WORK INSTRUCTIONS
Word for word, retype the tail of the data below, starting with the line that has "inductive Ext where" and including the last line.

*** RECORDS SUPPLIED ***

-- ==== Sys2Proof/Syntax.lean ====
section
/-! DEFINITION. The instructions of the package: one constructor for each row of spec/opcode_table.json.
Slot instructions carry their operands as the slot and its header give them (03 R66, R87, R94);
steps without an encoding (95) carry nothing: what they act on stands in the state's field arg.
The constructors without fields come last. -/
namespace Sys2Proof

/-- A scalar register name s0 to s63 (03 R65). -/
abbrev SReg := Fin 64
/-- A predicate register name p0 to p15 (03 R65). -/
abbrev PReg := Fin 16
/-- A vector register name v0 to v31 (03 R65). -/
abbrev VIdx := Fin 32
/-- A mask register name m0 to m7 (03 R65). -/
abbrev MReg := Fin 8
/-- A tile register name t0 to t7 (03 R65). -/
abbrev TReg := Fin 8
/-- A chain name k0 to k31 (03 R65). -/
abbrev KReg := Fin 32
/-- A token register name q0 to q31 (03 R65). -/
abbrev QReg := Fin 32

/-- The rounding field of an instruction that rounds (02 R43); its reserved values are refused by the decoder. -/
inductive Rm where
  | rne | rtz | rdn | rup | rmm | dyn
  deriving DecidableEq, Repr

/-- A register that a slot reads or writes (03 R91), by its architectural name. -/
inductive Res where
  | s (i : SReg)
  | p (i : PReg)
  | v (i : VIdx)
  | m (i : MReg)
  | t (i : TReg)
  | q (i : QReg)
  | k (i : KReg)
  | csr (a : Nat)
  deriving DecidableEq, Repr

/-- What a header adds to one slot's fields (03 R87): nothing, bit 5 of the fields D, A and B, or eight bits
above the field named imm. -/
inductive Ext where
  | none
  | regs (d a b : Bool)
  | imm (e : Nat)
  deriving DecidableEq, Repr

*** End of RECORDS SUPPLIED ***

YOUR RESPONSE
inductive Ext where
  | none
  | regs (d a b : Bool)
  | imm (e : Nat)
  deriving DecidableEq, Repr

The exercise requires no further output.